Last Wednesday, China rang alarm bells in two more sectors: the coal chemical industry and vitamin C production, warning both would face curbs if they continued their "blind" expansion.

"Overcapacity is worrisome," said Li Ningning, deputy director of the industrial department under the China National Development and Reform Commission. "It does not create value but leads to price wars."

Vitamins are just the latest example of supply overtaking demand. China produced 126,000 tons of vitamin C in 2008, accounting for 90 percent of the world's market. But last year China reported another 75,000 tons of capacity either under construction or on the drawing board. If that trend continues, China will be producing more vitamin C than the world needs by 2012.

Joerg Wuttke, president of the European Union Chamber of Commerce in China, said overcapacity can also become a source of trade disputes because excess production eventually finds its way into the global market.

China is taking a tougher stance on the problem, he said, but rules are not enough. The key is to make sure regulations are effectively implemented at the local level, where government officials are often blinded by the desire to attract more investment into their territory, according to Wuttke.

Credit risks

Although the volume of bad loans in China was on the wane last year, record new lending in yuan is leading concern about a credit bubble, analysts said.

China's outstanding non-performing loans fell to 520.8 billion yuan at the end of last June, down 42.7 billion yuan from six months earlier, according to the latest data posted on the Website of China Banking Regulatory Commission.

"However, the risk of a credit bubble is growing," said Yu Yongding, an analyst at the Chinese Academy of Social Sciences.

Banks in China issued 9.21 trillion yuan (US$1.34 trillion) of local-currency loans in the first 11 months of last year, up 5.06 trillion yuan from a year earlier.

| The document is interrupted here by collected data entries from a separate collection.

-- ==== Sys2Proof/Machine/VInt.lean ====
section
/-! DEFINITION. VInt: the meanings of the integer, logic, shift, bit-field, compare and select operations of the V slot (R236 to
R241). -/

namespace Sys2Proof.Machine
open Sys2Proof

/-- IADD (R236): the sum, and the carry into lx1. -/
def execIadd (o : VOp) (s : State) : Out := vRun (.iadd o) o (vCarryEff o Alu.iadd (Alu.iaddCarry 32)) s
/-- ISUB (R236): the difference, and the borrow into lx1. -/
def execIsub (o : VOp) (s : State) : Out := vRun (.isub o) o (vCarryEff o Alu.isub Alu.isubBorrow) s
/-- IMUL (R236). -/
def execImul (o : VOp) (s : State) : Out := vInt (.imul o) o 6 (fun w a b _ => Alu.imul w a b) s
/-- IMULH.S32 (R236). -/
def execImulhS32 (o : VOp) (s : State) : Out := vInt (.imulhS32 o) o 6 (fun w a b _ => Alu.imulhS w a b) s
/-- IMULH.N32 (R236). -/
def execImulhN32 (o : VOp) (s : State) : Out := vInt (.imulhN32 o) o 6 (fun w a b _ => Alu.imulhN w a b) s
/-- IMAD (R235, R236). -/
def execImad (o : VOp) (s : State) : Out := vInt (.imad o) o 6 Alu.imad s
/-- IMIN.S32 (R236). -/
def execIminS32 (o : VOp) (s : State) : Out := vInt (.iminS32 o) o 4 (fun w a b _ => Alu.iminS w a b) s
/-- IMIN.N32 (R236). -/
def execIminN32 (o : VOp) (s : State) : Out := vInt (.iminN32 o) o 4 (fun _ a b _ => Alu.iminN a b) s
/-- IMAX.S32 (R236). -/
def execImaxS32 (o : VOp) (s : State) : Out := vInt (.imaxS32 o) o 4 (fun w a b _ => Alu.imaxS w a b) s
/-- IMAX.N32 (R236). -/
def execImaxN32 (o : VOp) (s : State) : Out := vInt (.imaxN32 o) o 4 (fun _ a b _ => Alu.imaxN a b) s
/-- IABS (R236). -/
def execIabs (o : VOp) (s : State) : Out := vInt (.iabs o) o 4 (fun w a _ _ => Alu.iabs w a) s
/-- INEG (R236). -/
def execIneg (o : VOp) (s : State) : Out := vInt (.ineg o) o 4 (fun w a _ _ => Alu.ineg w a) s
/-- IADD64 (R237): the pair takes the 64-bit sum, lx1 the carry, the latch the low word. -/
def execIadd64 (o : VOp) (s : State) : Out :=
  vRun (.iadd64 o) o (fun s =>
    let ls := s.vLanes o
    let a (l : Nat) := s.src64Lane o.a 0 l
    let b (l : Nat) := if o.immB then sext64 o.imm.toNat 32 else s.src64Lane o.b 1 l
    let sum (l : Nat) := (a l + b l) % 2 ^ 64
    let s1 := (s.putV o.d 4 ls (fun l => sum l % 2 ^ 32)).putCarry ls (fun l => decide (2 ^ 64 ≤ a l + b l))
    if selV o.d then
      s1.setMe (s1.me.write ⟨s.clock + 4, s.clock, .v (o.d.toNat + 1), maskOf ls,
        lanesOf (fun l => BitVec.ofNat 32 (sum l / 2 ^ 32)), 0⟩)
    else s1) s
/-- MOV (R236). -/
def execMov (o : VOp) (s : State) : Out := vInt (.mov o) o 4 (fun _ a _ _ => a) s
/-- MOVI (R236): the immediate, sign-extended in the scalar form. -/
def execMovi (o : VOp) (s : State) : Out := vInt (.movi o) o 4 (fun _ _ b _ => b) s
/-- AND (R236). -/
def execAnd (o : VOp) (s : State) : Out := vInt (.and o) o 4 (fun _ a b _ => a &&& b) s
/-- OR (R236). -/
def execOr (o : VOp) (s : State) : Out := vInt (.or o) o 4 (fun _ a b _ => a ||| b) s
/-- XOR (R236). -/
def execXor (o : VOp) (s : State) : Out := vInt (.xor o) o 4 (fun _ a b _ => a ^^^ b) s
/-- ANDN (R236). -/
def execAndn (o : VOp) (s : State) : Out := vInt (.andn o) o 4 (fun w a b _ => Alu.andn w a b) s
/-- SHL (R236). -/
def execShl (o : VOp) (s : State) : Out := vInt (.shl o) o 4 (fun w a b _ => Alu.shl w a b) s
/-- SHR (R236). -/
def execShr (o : VOp) (s : State) : Out := vInt (.shr o) o 4 (fun w a b _ => Alu.shr w a b) s
/-- SAR (R236). -/
def execSar (o : VOp) (s : State) : Out := vInt (.sar o) o 4 (fun w a b _ => Alu.sar w a b) s
/-- SHF.L (R239). -/
def execShfL (o : VOp) (s : State) : Out := vInt (.shfL o) o 4 Alu.shfL s
/-- SHF.R (R239). -/
def execShfR (o : VOp) (s : State) : Out := vInt (.shfR o) o 4 Alu.shfR s
/-- POPC (R236). -/
def execPopc (o : VOp) (s : State) : Out := vInt (.popc o) o 4 (fun w a _ _ => Alu.popc w a) s
/-- CLZ (R236). -/
def execClz (o : VOp) (s : State) : Out := vInt (.clz o) o 4 (fun w a _ _ => Alu.clz w a) s
/-- BREV (R236). -/
def execBrev (o : VOp) (s : State) : Out := vInt (.brev o) o 4 (fun w a _ _ => Alu.brev w a) s
/-- BFX.S32 (R238). -/
def execBfxS32 (o : VOp) (s : State) : Out := vInt (.bfxS32 o) o 4 (fun w a b _ => Alu.bfxS w a b) s
/-- BFX.N32 (R238). -/
def execBfxN32 (o : VOp) (s : State) : Out := vInt (.bfxN32 o) o 4 (fun w a b _ => Alu.bfxN w a b) s
/-- BFI (R238). -/
def execBfi (o : VOp) (s : State) : Out := vInt (.bfi o) o 4 Alu.bfi s
/-- The lane whose guard a scalar SEL reads: the lowest active lane of the part, else the lowest lane of its lowest slice
(R241). -/
def selGuardLane (s : State) : Nat := (s.activeLanes.head?).getD (4 * s.cur.lead)
/-- SEL (R241): a where the guard holds, else b, in every active lane; never guarded. -/
def execSel (o : VOp) (s : State) : Out :=
  guarded (illegalTrap .v (.sel o) s) s
    (let s := s.countV s.activeLanes
     if selS o.d then s.putS o.d 4 (if s.guardLane o.g (selGuardLane s) then s.aScalar o else s.bScalar o)
     else s.putV o.d 4 s.activeLanes (fun l => if s.guardLane o.g l then s.aLane o l else s.bLane o l))
/-- ICMP.EQ (R240). -/
def execIcmpEq (o : VOp) (s : State) : Out := vCmp (.icmpEq o) o (fun _ a b => Alu.icmpEq a b) s
/-- ICMP.NE (R240). -/
def execIcmpNe (o : VOp) (s : State) : Out := vCmp (.icmpNe o) o (fun _ a b => Alu.icmpNe a b) s
/-- ICMP.LT.S32 (R240). -/
def execIcmpLtS32 (o : VOp) (s : State) : Out := vCmp (.icmpLtS32 o) o (fun w a b => Alu.icmpLtS w a b) s
/-- ICMP.LE.S32 (R240). -/
def execIcmpLeS32 (o : VOp) (s : State) : Out := vCmp (.icmpLeS32 o) o (fun w a b => Alu.icmpLeS w a b) s
/-- ICMP.GT.S32 (R240). -/
def execIcmpGtS32 (o : VOp) (s : State) : Out := vCmp (.icmpGtS32 o) o (fun w a b => Alu.icmpLtS w b a) s
/-- ICMP.GE.S32 (R240). -/
def execIcmpGeS32 (o : VOp) (s : State) : Out := vCmp (.icmpGeS32 o) o (fun w a b => Alu.icmpLeS w b a) s
/-- ICMP.LT.N32 (R240). -/
def execIcmpLtN32 (o : VOp) (s : State) : Out := vCmp (.icmpLtN32 o) o (fun _ a b => Alu.icmpLtN a b) s
/-- ICMP.LE.N32 (R240). -/
def execIcmpLeN32 (o : VOp) (s : State) : Out := vCmp (.icmpLeN32 o) o (fun _ a b => Alu.icmpLeN a b) s
/-- ICMP.GT.N32 (R240). -/
def execIcmpGtN32 (o : VOp) (s : State) : Out := vCmp (.icmpGtN32 o) o (fun _ a b => Alu.icmpLtN b a) s
/-- ICMP.GE.N32 (R240). -/
def execIcmpGeN32 (o : VOp) (s : State) : Out := vCmp (.icmpGeN32 o) o (fun _ a b => Alu.icmpLeN b a) s

end Sys2Proof.Machine
end

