/-- Notice 0x7E to the supervisor of a core (R415), for the slot of the restored crew's gang 0: that of the admission of the record,
where several wait to be unparked. -/
def State.restoreNotice (s : State) (c spos : Nat) (l : Launch) (old : List Nat) : State :=
  let k := s.core c
  let cs := ((k.crews.find? (fun w => w.2.phase == .restoring && w.2.lotid == l.lotid && w.2.ctx == l.ctx && w.2.spos == spos &&
    !old.contains w.1)).map Prod.fst).getD 0
  let slot := ((k.gangs.find? (fun g => g.2.cslot == cs && g.2.cgang == 0)).map Prod.fst).getD 0
  s.notice c slot 0x7E [BitVec.ofNat 64 (l.ctx * 2 ^ 32 + spos * 2 ^ 28 + cs * 2 ^ 24 + slot * 2 ^ 8 + 0x7E), 0, l.record,
    BitVec.ofNat 64 l.lotid, BitVec.ofNat 64 s.clock, 0, 0, 0]

/-- Admit a restored crew or stand (R196). -/
def State.admitRestore (s : State) (l : Launch) : Option State :=
  let p := tmplPlan l.tmpl
  let x : Seat := { ctx := l.ctx, lotid := l.lotid, lot := s.lotOf l.ctx l.lotid, restored := true }
  if tmplKind l.tmpl = 0 then
    (s.coreFor l.tenant p none).map (fun c => ((s.placeCrew c p x).setLaunch l none).restoreNotice c 0 l ((s.core c).crews.map Prod.fst))
  else
    (s.standToRestore l).bind (fun st => (s.clusterFor l.tenant p st.2).map (fun u =>
      let rs := st.2.filterMap (fun i => s.launches.find? (fun x => l.sibling x i))
      let t := { s with saved := s.saved.filter (fun y => !(y.ctx == l.ctx && y.lotid == l.lotid && y.stand == st.1)) }
      rs.foldl (fun t r => (t.setLaunch r none).restoreNotice (8 * u + r.spos) r.spos r ((s.core (8 * u + r.spos)).crews.map Prod.fst))
        (t.placeStand u (tmplStand l.tmpl) st.2 p x)))

/-- What tenant t is admitted next: its handler head, else the next member of its lot head. -/
def State.admitTenant (s : State) (t : Nat) : Option State :=
  let h := (s.handlerHead t).bind (fun l => if l.kind = 2 then s.admitRestore l else s.admitHandler l)
  match h with
  | some u => some u
  | none => (s.lotHead t).bind (fun l => s.admitMember l)

/-- The admission of this clock: tenants in rotation from TROT. -/
def State.admission? (s : State) : Option State :=
  ((List.range 16).map (fun i => (s.trot + i) % 16)).findSome? (fun t =>
    (s.admitTenant t).map (fun u => { u with trot := (t + 1) % 16 }))

/-- ADMISSION (R392): at most one in a clock, over what was free as the clock began. -/
def execAdmission (s : State) : Out := .next { s.admission?.getD s with admitting := false }

/-! ### What follows an admission or an end -/

/-- The image's words are in HBM. -/
def State.imagePa (s : State) (ctx : Nat) : Nat := bitsOf (s.ctx ctx).cxcfg.toNat 54 11 * 4096

/-- A word of a context's window image with the register's reserved bits 0; a poisoned one is free. `v`: it is the word with V of a
register whose words, from `own` on, are not to be poisoned (R20). -/
def State.imageWord (s : State) (ctx ofs : Nat) (mask : W64) (v : Bool) (own n : Nat) : W64 :=
  let pa := s.imagePa ctx + ofs
  let w := if s.poisoned pa 8 then Config.freeW64 s.free ofs else BitVec.ofNat 64 (s.rd pa 8)
  let m := if v ∧ s.poisoned (s.imagePa ctx + own) n then mask &&& 0x7FFFFFFFFFFFFFFF else mask
  if !inHbm (s.imagePa ctx) 1024 then 0 else w &&& m

/-- The copy of an image: windows at 2N and 2N + 1, apertures at 64 + N. -/
def State.imageCopy (s : State) (ctx : Nat) : CtxCopy :=
  { words := (List.range 32).map (fun i => (i, s.imageWord ctx (8 * i) (if i % 2 = 0 then 0xFFFFFFFFFFFFFE00 else 0xFDFFFFFFFFFFF000)
        (i % 2 == 0) (8 * i) 16)) ++
      (List.range 63).map (fun i => (65 + i, s.imageWord ctx (0x108 + 8 * i) 0x800FFFFFC0000000 true (0x108 + 8 * i) 8)) }

/-- WINDOW_IMAGE_READ_DONE (R19, R20): the words take effect after 4 clocks, before which no gang of the context issues. Poison is
counted (R440), one uncorrectable error of HBM for each poisoned word. -/
def execWindowImageReadDone (s : State) : Out :=
  match s.ev with
  | .entry c ctx =>
    match mget? (s.core c).copies ctx with
    | none => .next s
    | some w =>
      if !w.loading then .next s
      else
        let bad := if inHbm (s.imagePa ctx) 1024 then
            ((List.range 96).filter (fun i => i != 32 && s.poisoned (s.imagePa ctx + 8 * i) 8)) else []
        let s1 := s.setCore c { s.core c with copies := mset (s.core c).copies ctx { s.imageCopy ctx with from_ := s.clock + 4 } }
        .next (bad.foldl (fun t i => t.rasUncorrected 0 (s.imagePa ctx + 8 * i)) s1).bump
  | _ => .next s

/-- A granule is to be zeroed: RETIRING with nothing inbound (R53). -/
def Core.zeroDue (k : Core) (g : Nat) : Bool :=
  let t := k.tag g
  gtState t == 2 && mget 0 k.icnt (gtGen t) == 0

/-- GRANULE_ZEROED (R53): every word of it 0, its tag fields 0, and it is FREE. -/
def execGranuleZeroed (s : State) : Out :=
  match s.ev with
  | .entry c g =>
    let k := s.core c
    if !k.zeroDue g then .next s
    else .next (s.setCore c { k with
      gtag := mdel k.gtag g
      scratch := k.scratch.filter (fun b => b.1 / 4096 != g)
      scrPoison := k.scrPoison.filter (fun w => w / 512 != g) })
  | _ => .next s

end Sys2Proof.Machine
end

That far exceeded the 5 trillion yuan government target for 2009.

"The problem is not confined to the large amount of lending but its quality as well," Yu said.

Many banks have chosen to play it safe by giving loan preferences to larger state-owned enterprises or to infrastructure construction projects sanctioned by the government.

Many state-owned enterprises haven't bothered to develop sound and efficient ways of spending all the money being thrown at them.

By contrast, many smart but smaller companies are cash-strapped, begging banks for loans but ending up empty handed. Small businesses, which form the backbone of employment, don't have capital for expansion or development of new ideas.

The risks are obvious to analysts and investors alike. If a state-owned enterprise fails, banks will be saddled with rising bad debts.

At the same time, as infrastructure projects are completed and interest from those loans dries up, the banks may find themselves lacking adequate cash flows.

Analysts predict the volume of new yuan loans will slow to 8 trillion yuan this year from an estimated 9.5 trillion yuan in 2009, a rate widely deemed unsustainable.

They are warning that banks need to diversify their lending and better structure their balance sheets, and that regulators need to step up banking supervision.